Navigating collapse with calm clarity
Grounding as the foundation of leadership
The idea of collapse sounded romantic when it was an airbrushed figment of our imagination, didn’t it? The old world ending. A new one beginning. A revolution. A renaissance. Ah right. Cool. That seems like something we should want.
But it feels very different now, living inside of it, as we scramble to find even a small square of solid ground to stand on. It has become frighteningly obvious that we can’t rely on anything anymore.
It turns out Chicken Little was not being dramatic. It’s true. The sky is falling. The structures that held our reality together… well, that careful architecture built a house of cards. And the cards are coming down — not one by one, but suddenly, violently, and all at once.
What the f#€% do we do now?
If anyone claims to have a neat and tidy answer to that question, they are bold-faced lying to you. Or maybe hallucinating certainty as an inflammation response to a fear virus. Or likely, both.
We are trench deep in the wild unknown. And the lines we’ve drawn in the sand are starting to harden into stone.
From the choice point that we’ve always stood in, two spirals emerge — which are now quickening in turns: Either you’re choosing to retreat, contract, shrink, obey, isolate, in a futile attempt to build a bunker of safety for yourself as your world grows smaller and smaller. Or, you’re choosing to embrace initiation after initiation, as you grow your capacity and explore new territory that lies far beyond the borders of any known map.
Fear or love. Doubt or hope. Safety or growth. Compliance or creation.

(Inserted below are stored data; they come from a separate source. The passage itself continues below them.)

/-- O53. R39, R82, R121, R166, R168, R179, R184, R186, R187, R199, R200: a TAKE of one counter returns it and
sets it to 0; a TAKE of a bank record, of a node table or of a read-only table but COUNTERS returns the entry with each
field in the bits that R200 gives it and changes only the pointer; a CAPTURE entry is BUSY while the capture is ARMED or RUNNING and RANGE beyond the captured
length; past the end every TAKE is RANGE. -/
def Obligations.TakeReads : Prop :=
  ∀ (h : Header) (s : State), Heard h s →
    let moved (t : State) : State := { t with pointer := { s.pointer with index := s.pointer.index + s.pointer.step } }
    (s.pointer.table = .counters → s.pointer.index < 76 →
      exec (.take h 1) s = .next (answered h 3
        { result := .done, count := 1, payload := [word (counterValue s s.pointer.index % 65536)] }
        (moved (clearCounter s.pointer.index s))) ∧
      RecordShows s .counters s.pointer.index [word (counterValue s s.pointer.index % 65536)] ∧
      counterValue (clearCounter s.pointer.index s) s.pointer.index = 0 ∧
      ∀ i, i < 76 → i ≠ s.pointer.index → counterValue (clearCounter s.pointer.index s) i = counterValue s i) ∧
    (∀ (t : TableName) (words : List Word), s.pointer.table = t → s.pointer.index < t.size →
      ((∃ k : Fin 8, t = .amendments ∧ s.pointer.index = k.val ∧ words = encodeAmendment s.store.amendments[k]) ∨
        (t = .node ∧ words = encodeNode s.node) ∨
        (∃ i : Fin 24, t = .inputState ∧ s.pointer.index = i.val ∧ words = inputStateWords s.inputs[i]) ∨
        (∃ j : Fin 16, t = .lineState ∧ s.pointer.index = j.val ∧ words = lineStateWords s j) ∨
        (∃ m : Fin 32, t = .outputState ∧ s.pointer.index = m.val ∧ words = outputStateWords s m) ∨
        (t = .outputState ∧ s.pointer.index = 32 ∧ words = backoffWords s.backoff) ∨
        (∃ n : Fin 16, t = .sectors ∧ s.pointer.index = n.val ∧ words = sectorEntryWords s.store n) ∨
        (t = .sectors ∧ s.pointer.index = 16 ∧ words = startRecordWords s.store)) →
      words.length = t.words ∧ RecordShows s t s.pointer.index words ∧
        exec (.take h 1) s = .next (answered h 3 { result := .done, count := 1, payload := words } (moved s))) ∧
    (∀ t, s.pointer.table = .bank t → s.pointer.index < t.size →
      let words := readBank (bankOf s (viewName s s.pointer.view)) t s.pointer.index
      words.length = (TableName.bank t).words ∧ RecordShows s (.bank t) s.pointer.index words ∧
        exec (.take h 1) s = .next (answered h 3 { result := .done, count := 1, payload := words } (moved s))) ∧
    (s.pointer.table = .capture → s.pointer.index < 4096 →
      (s.capture.state = .armed ∨ s.capture.state = .running →
        exec (.take h 1) s = .next (answered h 3 { result := .busy } s)) ∧
      (s.capture.state = .done ∨ s.capture.state = .idle → s.capture.captured ≤ s.pointer.index →
        exec (.take h 1) s = .next (answered h 3 { result := .range } s)) ∧
      (s.capture.state = .done → s.pointer.index < s.capture.captured →
        RecordShows s .capture s.pointer.index [sampleWord (Cells.read 0 s.capture.words s.pointer.index)] ∧
        exec (.take h 1) s = .next (answered h 3
          { result := .done, count := 1, payload := [sampleWord (Cells.read 0 s.capture.words s.pointer.index)] }
          (moved s)))) ∧
    (s.pointer.index = s.pointer.table.size → exec (.take h 1) s = .next (answered h 3 { result := .range } s))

This is a choice we’ve had to make many times before, knowingly or not. And it’s a choice we will continue to make as long as we’re here, like it or not.
Only now… Our movements are amplified and accelerated by technology — creating momentum that makes it harder to reverse out. And our actions have a supersized impact on shared reality, because we’re much more interconnected energetically than ever before.

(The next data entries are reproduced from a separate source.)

/-- In whatever order, a frame period that ends lock leaves what the lock loss silences silent. -/
theorem silenced_framePeriod {env : Env} (hl : env.loss = true) (s : State) : Silenced (framePeriod env s) := by
  unfold framePeriod
  dsimp only
  obtain ⟨before, after, hp, _, ha, _⟩ := plan_around_event (isBoundary (beginPeriod s)) (resetsNode env)
    (Config.taskOrder (beginPeriod s).draws) (Config.eventPoint (beginPeriod s).draws)
  rw [hp, runTasks, List.foldl_append, List.foldl_cons]
  have hevent : ∀ u, takeEvent env u = lockLoss u := fun u => by rw [takeEvent, if_pos hl]
  refine silenced_runTasks hl _ ha ?_
  show Silenced (takeEvent env _)
  rw [hevent]
  exact silenced_lockLoss _

/-- The ring that a frame period which ends lock leaves: the lock loss, and the hand-off line moved on. -/
theorem lossPeriod_ring {env : Env} (hl : env.loss = true) (s : State) : ∃ back,
    (framePeriod env s).ring = { (ringLockLoss s).ring with handFront := s.ring.handBack, handBack := back } := by
  obtain ⟨on, t, before, after⟩ := framePeriod_around_event env s
  have hevent : takeEvent env t = lockLoss t := by rw [takeEvent, if_pos hl]
  rw [hevent] at after
  obtain ⟨b1, h1⟩ := before.ring
  obtain ⟨b2, h2⟩ := after.ring
  rw [lockLoss_ring] at h2
  generalize framePeriod env s = u at *
  have h1 : t.ring = if on then { s.ring with handFront := s.ring.handBack, handBack := b1 } else s.ring := h1
  cases on with
  | true =>
    refine ⟨b1, ?_⟩
    simp only [Bool.not_true, Bool.false_eq_true, if_false, if_true] at h1 h2
    rw [h2]
    unfold ringLockLoss
    rw [h1]
    rfl
  | false =>
    refine ⟨b2, ?_⟩
    simp only [Bool.not_false, Bool.false_eq_true, if_false, if_true] at h1 h2
    rw [h2]
    unfold ringLockLoss
    rw [h1]
    rfl

/-- The arrival that ends lock, from the ring in which its error is counted. -/
theorem lossPeriod_leaves {c : FrameClass} {f : Frame} {s t : State} (hp : PresentRing s t)
    (hl : t.ring.lockLosses = s.ring.lockLosses) :
    let u := ringPeriod c f (arrivalEnv f false false false true)
      (setRing { errorCounted t.ring with frameNumber := nextFrame t.ring.frameNumber } t)
    Silenced u ∧ RingMovedOn s u ∧ u.ring.errors = 0 ∧ u.ring.goodRun = 0 ∧
      u.ring.frameNumber = (s.ring.frameNumber + 1) % 16777216 ∧
      u.ring.lockLosses = min (s.ring.lockLosses + 1) 65535 ∧ u.out.frame = some (forwardUnlocked c f) := by
  have hsilent := silenced_framePeriod (env := arrivalEnv f false false false true) rfl
    (setRing { errorCounted t.ring with frameNumber := nextFrame t.ring.frameNumber } t)
  obtain ⟨back, hr⟩ := lossPeriod_ring (env := arrivalEnv f false false false true) rfl
    (setRing { errorCounted t.ring with frameNumber := nextFrame t.ring.frameNumber } t)
  intro u
  have hu : u = send (forwardUnlocked c f) (framePeriod (arrivalEnv f false false false true)
    (setRing { errorCounted t.ring with frameNumber := nextFrame t.ring.frameNumber } t)) := rfl
  rw [hu]
  generalize framePeriod _ _ = v at *
  have hv : ∀ g, (send g v).ring = v.ring := fun _ => rfl
  refine ⟨⟨hsilent.lock, hsilent.inputs, hsilent.outputs, hsilent.generator, hsilent.engine⟩, ⟨?_, ?_, ?_⟩, ?_, ?_, ?_, ?_, rfl⟩ <;>
    rw [hv, hr]
  · exact hp.back
  · exact hp.signal
  · exact hp.gap
  · rfl
  · rfl
  · exact congrArg nextFrame hp.number
  · exact congrArg bump hl

/-- Settles O32: the lock loss, and its silence through the rest of the frame period. -/
theorem arrivalLosesLock : Obligations.ArrivalLosesLock := by
  intro f s hw hl ht hc
  rw [exec_arrival_of_works hw, arrive_locked hl]
  have hp := presentRing (classify f) s
  have hlast : lastError (present (classify f) s) = true := by
    rw [lastError, decide_eq_true_iff, hp.errors, hp.node]
    exact ht
  have hlosses : (present (classify f) s).ring.lockLosses = s.ring.lockLosses := by cases classify f <;> rfl
  have hleaves := lossPeriod_leaves (c := classify f) (f := f) hp hlosses
  have harrives : lockedArrival (classify f) f (present (classify f) s) =
      ringPeriod (classify f) f (arrivalEnv f false false false true)
        (setRing { errorCounted (present (classify f) s).ring with
          frameNumber := nextFrame (present (classify f) s).ring.frameNumber } (present (classify f) s)) := by
    have hnumber : nextFrame (present (classify f) s).ring.frameNumber = (s.ring.frameNumber + 1) % 16777216 := by
      rw [hp.number]
      rfl
    rcases hc with hc | ⟨hc, hn⟩
    · rw [hc] at hlast ⊢
      rw [lockedArrival, badArrival, hlast]
    · rw [hc] at hlast hnumber ⊢
      rw [lockedArrival, if_neg (fun h => hn (h.trans hnumber)), slipArrival, if_pos hlast]
  rw [harrives]
  obtain ⟨hs, hmoved, he, hg, hn, hlost, ho⟩ := hleaves
  have hcopy : forwardUnlocked (classify f) f = sealFrame (match classify f with
      | .bad => setUpstreamError f
      | .good | .flagged => f) := by
    cases classify f <;> rfl
  exact ⟨_, rfl, hmoved, hs.lock, he, hg, hn, hlost, hs.inputs, hs.outputs, hs.generator.1, hs.engine,
    ho.trans (congrArg some hcopy)⟩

We’re going where no (hu)man has gone before. The velocity of change. The intensity of energy. It’s highly exciting. And equally terrifying.
Our human nervous systems feel archaic in an electrical grid, where signals get sent to the edges of the universe in milliseconds. Yet we’re still working out how to partner with machine intelligence, so we don’t end ourselves trying to compete with it — for resources or for results.

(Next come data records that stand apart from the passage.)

-- ==== Sys2Proof/Machine/Wire.lean ====
section
/-! DEFINITION. The sender and receiver surfaces (spec/44_wire_interface.md): the checks on characters and lengths, the
command each issues, and what each writes. -/

namespace Sys2Proof.Machine

/-- The line feed (R185). -/
def lineFeed : Char := '\n'

/-- The four characters of the header (R180, R186). -/
def headerChars : Text := ['1', '0', '1', '0']

/-- The four characters of the terminator (R180, R186). -/
def terminatorChars : Text := ['0', '1', '0', '1']

/-- The literal text "Erro: Frame inválido." (R189): 21 characters, 'á' being U+00E1. -/
def invalidFrameText : Text :=
  ['E', 'r', 'r', 'o', ':', ' ', 'F', 'r', 'a', 'm', 'e', ' ', 'i', 'n', 'v', '\u00E1', 'l', 'i', 'd', 'o', '.']

/-- The UTF-8 bytes of a character (R189: the text encoding is UTF-8). -/
def utf8Char (c : Char) : List (BitVec 8) :=
  let n := c.toNat
  if n < 0x80 then [BitVec.ofNat 8 n]
  else if n < 0x800 then [BitVec.ofNat 8 (0xC0 + n / 64), BitVec.ofNat 8 (0x80 + n % 64)]
  else if n < 0x10000 then
    [BitVec.ofNat 8 (0xE0 + n / 4096), BitVec.ofNat 8 (0x80 + n / 64 % 64), BitVec.ofNat 8 (0x80 + n % 64)]
  else
    [BitVec.ofNat 8 (0xF0 + n / 262144), BitVec.ofNat 8 (0x80 + n / 4096 % 64),
      BitVec.ofNat 8 (0x80 + n / 64 % 64), BitVec.ofNat 8 (0x80 + n % 64)]

/-- The bytes of a text on the wire (R189). -/
def utf8 (t : Text) : List (BitVec 8) := t.flatMap utf8Char

/-- The bytes a run wrote to standard output. -/
def SurfaceRun.stdoutBytes (r : SurfaceRun) : List (BitVec 8) := utf8 r.stdout

/-- The sender's argument check (R181): exactly one argument, of exactly four characters '0' or '1'. -/
def senderPayload (args : List Text) : Option Payload :=
  match args with
  | [arg] => if arg.length == 4 && arg.all isBitChar then some (bits 4 arg) else none
  | _ => none

/-- The command a sender issues for a payload: ENCF (R182). -/
def senderCommand (pl : Payload) : Word := encode (.encf (zext15 pl))

/-- What a sender writes for the core's response (R182): the 15 characters of the frame and one LF, exit status 0. -/
def senderFinish (args : List Text) (stdin : Text) (r : Response) (h : HostState) : HostState :=
  h.release.record
    { surface := .sender, input := args, unread := stdin, status := .ok,
      stdout := chars r.res ++ [lineFeed], exitStatus := 0 }

/-- A sender run starts (R181, R183): a valid payload goes to the core. Anything else fails at once: no command,
the message and one LF, exit status 0, INVALID_PAYLOAD (R184). Standard input is not read. -/
def senderStart (message : Text) (args : List Text) (stdin : Text) (h : HostState) : HostState :=
  match senderPayload args with
  | some pl => h.await { cmd := senderCommand pl, who := .sender args stdin, response := none }
  | none =>
    h.record
      { surface := .sender, input := args, unread := stdin, status := .invalidPayload,
        stdout := message ++ [lineFeed], exitStatus := 0 }

/-- The candidate (R185): the characters before the first LF, or all of them when there is none. -/
def candidateOf (stdin : Text) : Text := stdin.takeWhile (· != lineFeed)

/-- What the receiver leaves unread: the characters after the first LF (R185). -/
def unreadOf (stdin : Text) : Text := (stdin.dropWhile (· != lineFeed)).drop 1

/-- The marker check on the candidate string (R186). -/
def candidateMarkersOk (t : Text) : Bool := headerChars.isPrefixOf t && terminatorChars.isSuffixOf t

/-- The length and alphabet check (R187): 15 characters, and characters 4..10 each '0' or '1'. -/
def candidateShapeOk (t : Text) : Bool := t.length == 15 && ((t.drop 4).take 7).all isBitChar

/-- The receiver's checks (R186, R187): the frame of a candidate that passes both. -/
def receiverFrame (t : Text) : Option Frame :=
  if candidateMarkersOk t && candidateShapeOk t then some (bits 15 t) else none

/-- The command a receiver issues for a frame: PARSE (R188). -/
def receiverCommand (fr : Frame) : Word := encode (.parse fr)

/-- What a receiver writes for the core's response (R188): the 4 characters of `res[3:0]` and one LF, exit status 0. -/
def receiverFinish (candidate unread : Text) (r : Response) (h : HostState) : HostState :=
  h.release.record
    { surface := .receiver, input := [candidate], unread := unread, status := .ok,
      stdout := chars (payloadOf r.res) ++ [lineFeed], exitStatus := 0 }

/-- A receiver run starts (R185): a candidate that passes the checks goes to the core. Any other is InvalidFrameFormat:
no command is issued (R189 allows either; log 7), the literal text and one LF are written, exit status 0. -/
def receiverStart (stdin : Text) (h : HostState) : HostState :=
  match receiverFrame (candidateOf stdin) with
  | some fr =>
    h.await
      { cmd := receiverCommand fr, who := .receiver (candidateOf stdin) (unreadOf stdin), response := none }
  | none =>
    h.record
      { surface := .receiver, input := [candidateOf stdin], unread := unreadOf stdin, status := .invalidFrame,
        stdout := invalidFrameText ++ [lineFeed], exitStatus := 0 }

end Sys2Proof.Machine
end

All this while the human mind-body system continues to see massive increases in capacity. We can hold and move quantities of energy now that would have disintegrated earlier humans. What’s also growing in quantum leaps is the depth of presence needed to ground this energy.
Chronic exhaustion seems like the new normal now. I think this is probably because our energetic capacity is growing so fast, ahead of the containment that’s needed for us to rebalance.
If that gap widens enough, it can cause us to short circuit. Too much electricity. Not enough grounding. If we’re receiving lots of high voltage energy that has nowhere to flow through, nowhere to land — this is literally going to fry us. How do we ground to keep from burning out?
What’s grounding is doing things that make us human. Everything that’s not about us processing information or producing output. Breathing deeply. Eating slowly. Smelling flowers. Making love. Creating art. It’s enjoying the stuff that having a body gives you the privilege of experiencing.
The sad thing is that for many humans (myself included), our primary relationship is now with the device in our hands. We spend more time interacting with this thing than anything else.
We are locked into an arranged marriage with a glowing screen — one that divorced us from physical reality, while we barely noticed it happening. Now we find ourselves: practically dependent, emotionally attached, psychologically addicted, neurotically hinged.
This little rectangle removes all sense of time, as the LED light signals to our brain that it’s perpetually high noon. It also removes all sense of space, as images transport us to everywhere and nowhere — as we swipe between continents faster than we can walk to the next room.
Stripped of our sense of time, and stripped of our sense of space, it’s no wonder we feel dislocated and disoriented. We can’t tell who we are, or where we are, or which end of this box should be facing up.
We’re the frogs in boiling water that got cooked one degree at a time. It’s not easy to get out of the pot now. I would say that it’s pretty much impossible to do it alone. Right now we need to reach out to each other more than ever, to remember what being human is all about. To celebrate life. To feel joy. To be grateful for the experience we’re having in all its flavors.
Before we can lead anyone, before we can build anything, we need to first set free our energy and reclaim sovereignty. It starts with grounding. Regulating and resourcing ourselves through community, through genuine connection. From there, clarity about direction will come through naturally.